▶ **What the task requires**: Restrict the output to the lines below starting at the one that contains "p).ctxValid = s.ctxValid := rfl" and ending at the one that contains "p).cfg = s.cfg := rfl", and restate them word for word, both ends included.

▶ **The data**:
@[simp] theorem State.closeTransport_ctxValid : s.closeTransport.ctxValid = s.ctxValid := rfl
@[simp] theorem State.closeTransport_sched : s.closeTransport.sched = s.sched := rfl
@[simp] theorem State.closeTransport_tickPending : s.closeTransport.tickPending = s.tickPending := rfl
@[simp] theorem State.closeTransport_cfg : s.closeTransport.cfg = s.cfg := rfl
@[simp] theorem State.closeTransport_txbuf : s.closeTransport.txbuf = s.txbuf := rfl
@[simp] theorem State.closeTransport_held : s.closeTransport.held = { s.held with transport := false } := rfl
@[simp] theorem State.closeTransport_payload : s.closeTransport.payload = s.payload := rfl
@[simp] theorem State.closeTransport_outputs : s.closeTransport.outputs = s.outputs ++ [.closeReq] := rfl
@[simp] theorem State.closeTransport_inbox : s.closeTransport.inbox = s.inbox := rfl
@[simp] theorem State.closeTransport_answers : s.closeTransport.answers = s.answers := rfl
@[simp] theorem State.closeTransport_timerFailStatus : s.closeTransport.timerFailStatus = s.timerFailStatus := rfl
@[simp] theorem State.closeTransport_freeCount : s.closeTransport.freeCount = s.freeCount := rfl

@[simp] theorem State.askTimer_ctxValid (p : BitVec 20) : (s.askTimer p).ctxValid = s.ctxValid := rfl
@[simp] theorem State.askTimer_sched (p : BitVec 20) : (s.askTimer p).sched = s.sched := rfl
@[simp] theorem State.askTimer_tickPending (p : BitVec 20) : (s.askTimer p).tickPending = s.tickPending := rfl
@[simp] theorem State.askTimer_cfg (p : BitVec 20) : (s.askTimer p).cfg = s.cfg := rfl
@[simp] theorem State.askTimer_txbuf (p : BitVec 20) : (s.askTimer p).txbuf = s.txbuf := rfl
@[simp] theorem State.askTimer_held (p : BitVec 20) : (s.askTimer p).held = s.held := rfl
@[simp] theorem State.askTimer_payload (p : BitVec 20) : (s.askTimer p).payload = s.payload := rfl
@[simp] theorem State.askTimer_outputs (p : BitVec 20) : (s.askTimer p).outputs = s.outputs ++ [.timerStart p] := rfl
@[simp] theorem State.askTimer_inbox (p : BitVec 20) : (s.askTimer p).inbox = s.inbox := rfl
@[simp] theorem State.askTimer_answers (p : BitVec 20) : (s.askTimer p).answers = s.answers := rfl
@[simp] theorem State.askTimer_timerFailStatus (p : BitVec 20) : (s.askTimer p).timerFailStatus = s.timerFailStatus := rfl
@[simp] theorem State.askTimer_freeCount (p : BitVec 20) : (s.askTimer p).freeCount = s.freeCount := rfl

@[simp] theorem State.takeTimer_ctxValid : s.takeTimer.ctxValid = s.ctxValid := rfl
@[simp] theorem State.takeTimer_sched : s.takeTimer.sched = s.sched := rfl
@[simp] theorem State.takeTimer_tickPending : s.takeTimer.tickPending = s.tickPending := rfl
@[simp] theorem State.takeTimer_cfg : s.takeTimer.cfg = s.cfg := rfl
@[simp] theorem State.takeTimer_txbuf : s.takeTimer.txbuf = s.txbuf := rfl
@[simp] theorem State.takeTimer_held : s.takeTimer.held = { s.held with timer := true } := rfl
@[simp] theorem State.takeTimer_payload : s.takeTimer.payload = s.payload := rfl
@[simp] theorem State.takeTimer_outputs : s.takeTimer.outputs = s.outputs := rfl
@[simp] theorem State.takeTimer_inbox : s.takeTimer.inbox = s.inbox := rfl
@[simp] theorem State.takeTimer_answers : s.takeTimer.answers = s.answers := rfl
@[simp] theorem State.takeTimer_timerFailStatus : s.takeTimer.timerFailStatus = s.timerFailStatus := rfl
@[simp] theorem State.takeTimer_freeCount : s.takeTimer.freeCount = s.freeCount := rfl

@[simp] theorem State.commit_ctxValid (c : Cfg) : (s.commit c).ctxValid = true := rfl
@[simp] theorem State.commit_sched (c : Cfg) : (s.commit c).sched = .idle := rfl
@[simp] theorem State.commit_tickPending (c : Cfg) : (s.commit c).tickPending = false := rfl
@[simp] theorem State.commit_cfg (c : Cfg) : (s.commit c).cfg = c := rfl
@[simp] theorem State.commit_txbuf (c : Cfg) : (s.commit c).txbuf = s.txbuf := rfl
@[simp] theorem State.commit_held (c : Cfg) : (s.commit c).held = s.held := rfl
@[simp] theorem State.commit_payload (c : Cfg) : (s.commit c).payload = s.payload := rfl
@[simp] theorem State.commit_outputs (c : Cfg) : (s.commit c).outputs = s.outputs := rfl
@[simp] theorem State.commit_inbox (c : Cfg) : (s.commit c).inbox = s.inbox := rfl
@[simp] theorem State.commit_answers (c : Cfg) : (s.commit c).answers = s.answers := rfl
@[simp] theorem State.commit_timerFailStatus (c : Cfg) : (s.commit c).timerFailStatus = s.timerFailStatus := rfl
@[simp] theorem State.commit_freeCount (c : Cfg) : (s.commit c).freeCount = s.freeCount := rfl

@[simp] theorem State.deliver_ctxValid (w : Answers) (b : List Moment) : (s.deliver w b).ctxValid = s.ctxValid := rfl
@[simp] theorem State.deliver_sched (w : Answers) (b : List Moment) : (s.deliver w b).sched = s.sched := rfl
@[simp] theorem State.deliver_tickPending (w : Answers) (b : List Moment) : (s.deliver w b).tickPending = s.tickPending := rfl
@[simp] theorem State.deliver_cfg (w : Answers) (b : List Moment) : (s.deliver w b).cfg = s.cfg := rfl
@[simp] theorem State.deliver_txbuf (w : Answers) (b : List Moment) : (s.deliver w b).txbuf = s.txbuf := rfl
@[simp] theorem State.deliver_held (w : Answers) (b : List Moment) : (s.deliver w b).held = s.held := rfl
@[simp] theorem State.deliver_payload (w : Answers) (b : List Moment) : (s.deliver w b).payload = s.payload := rfl
@[simp] theorem State.deliver_outputs (w : Answers) (b : List Moment) : (s.deliver w b).outputs = s.outputs := rfl
@[simp] theorem State.deliver_inbox (w : Answers) (b : List Moment) : (s.deliver w b).inbox = b := rfl
@[simp] theorem State.deliver_answers (w : Answers) (b : List Moment) : (s.deliver w b).answers = w := rfl
@[simp] theorem State.deliver_timerFailStatus (w : Answers) (b : List Moment) : (s.deliver w b).timerFailStatus = s.timerFailStatus := rfl
@[simp] theorem State.deliver_freeCount (w : Answers) (b : List Moment) : (s.deliver w b).freeCount = s.freeCount := rfl

@[simp] theorem State.wait_ctxValid : s.wait.ctxValid = s.ctxValid := rfl
@[simp] theorem State.wait_sched : s.wait.sched = s.sched := rfl
@[simp] theorem State.wait_tickPending : s.wait.tickPending = s.tickPending := rfl
@[simp] theorem State.wait_cfg : s.wait.cfg = s.cfg := rfl
@[simp] theorem State.wait_txbuf : s.wait.txbuf = s.txbuf := rfl
@[simp] theorem State.wait_held : s.wait.held = s.held := rfl
@[simp] theorem State.wait_payload : s.wait.payload = s.payload := rfl
@[simp] theorem State.wait_outputs : s.wait.outputs = [] := rfl
@[simp] theorem State.wait_inbox : s.wait.inbox = [] := rfl
@[simp] theorem State.wait_answers : s.wait.answers = s.answers := rfl
@[simp] theorem State.wait_timerFailStatus : s.wait.timerFailStatus = s.timerFailStatus := rfl
@[simp] theorem State.wait_freeCount : s.wait.freeCount = s.freeCount := rfl

/-! SET_PIXEL's store: everything but TXBUF, payload and free-value count stays. -/

@[simp] theorem State.store_ctxValid (a : Nat) (bs : List Byte) : (s.store a bs).ctxValid = s.ctxValid := by
  unfold State.store; cases s.sched <;> rfl
@[simp] theorem State.store_sched (a : Nat) (bs : List Byte) : (s.store a bs).sched = s.sched := by
  unfold State.store; cases s.sched <;> rfl
@[simp] theorem State.store_tickPending (a : Nat) (bs : List Byte) : (s.store a bs).tickPending = s.tickPending := by
  unfold State.store; cases s.sched <;> rfl
@[simp] theorem State.store_cfg (a : Nat) (bs : List Byte) : (s.store a bs).cfg = s.cfg := by
  unfold State.store; cases s.sched <;> rfl
@[simp] theorem State.store_txbuf (a : Nat) (bs : List Byte) : (s.store a bs).txbuf = s.txbuf.writeBytes a bs := by
  unfold State.store; cases s.sched <;> rfl
@[simp] theorem State.store_held (a : Nat) (bs : List Byte) : (s.store a bs).held = s.held := by
  unfold State.store; cases s.sched <;> rfl
@[simp] theorem State.store_outputs (a : Nat) (bs : List Byte) : (s.store a bs).outputs = s.outputs := by
  unfold State.store; cases s.sched <;> rfl
@[simp] theorem State.store_inbox (a : Nat) (bs : List Byte) : (s.store a bs).inbox = s.inbox := by
  unfold State.store; cases s.sched <;> rfl
@[simp] theorem State.store_answers (a : Nat) (bs : List Byte) : (s.store a bs).answers = s.answers := by
  unfold State.store; cases s.sched <;> rfl
@[simp] theorem State.store_timerFailStatus (a : Nat) (bs : List Byte) : (s.store a bs).timerFailStatus = s.timerFailStatus := by
  unfold State.store; cases s.sched <;> rfl

theorem State.store_payload_transmitting (a : Nat) (bs : List Byte) (h : s.sched = .transmitting) :
    (s.store a bs).payload = s.payload.race s.freeCount a bs := by
  unfold State.store; rw [h]

theorem State.store_payload_quiet (a : Nat) (bs : List Byte) (h : s.sched ≠ .transmitting) :
    (s.store a bs).payload = s.payload := by
  unfold State.store; cases hs : s.sched <;> simp_all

▶ **Answer box**:
@[simp] theorem State.askTimer_ctxValid (p : BitVec 20) : (s.askTimer p).ctxValid = s.ctxValid := rfl
@[simp] theorem State.askTimer_sched (p : BitVec 20) : (s.askTimer p).sched = s.sched := rfl
@[simp] theorem State.askTimer_tickPending (p : BitVec 20) : (s.askTimer p).tickPending = s.tickPending := rfl
@[simp] theorem State.askTimer_cfg (p : BitVec 20) : (s.askTimer p).cfg = s.cfg := rfl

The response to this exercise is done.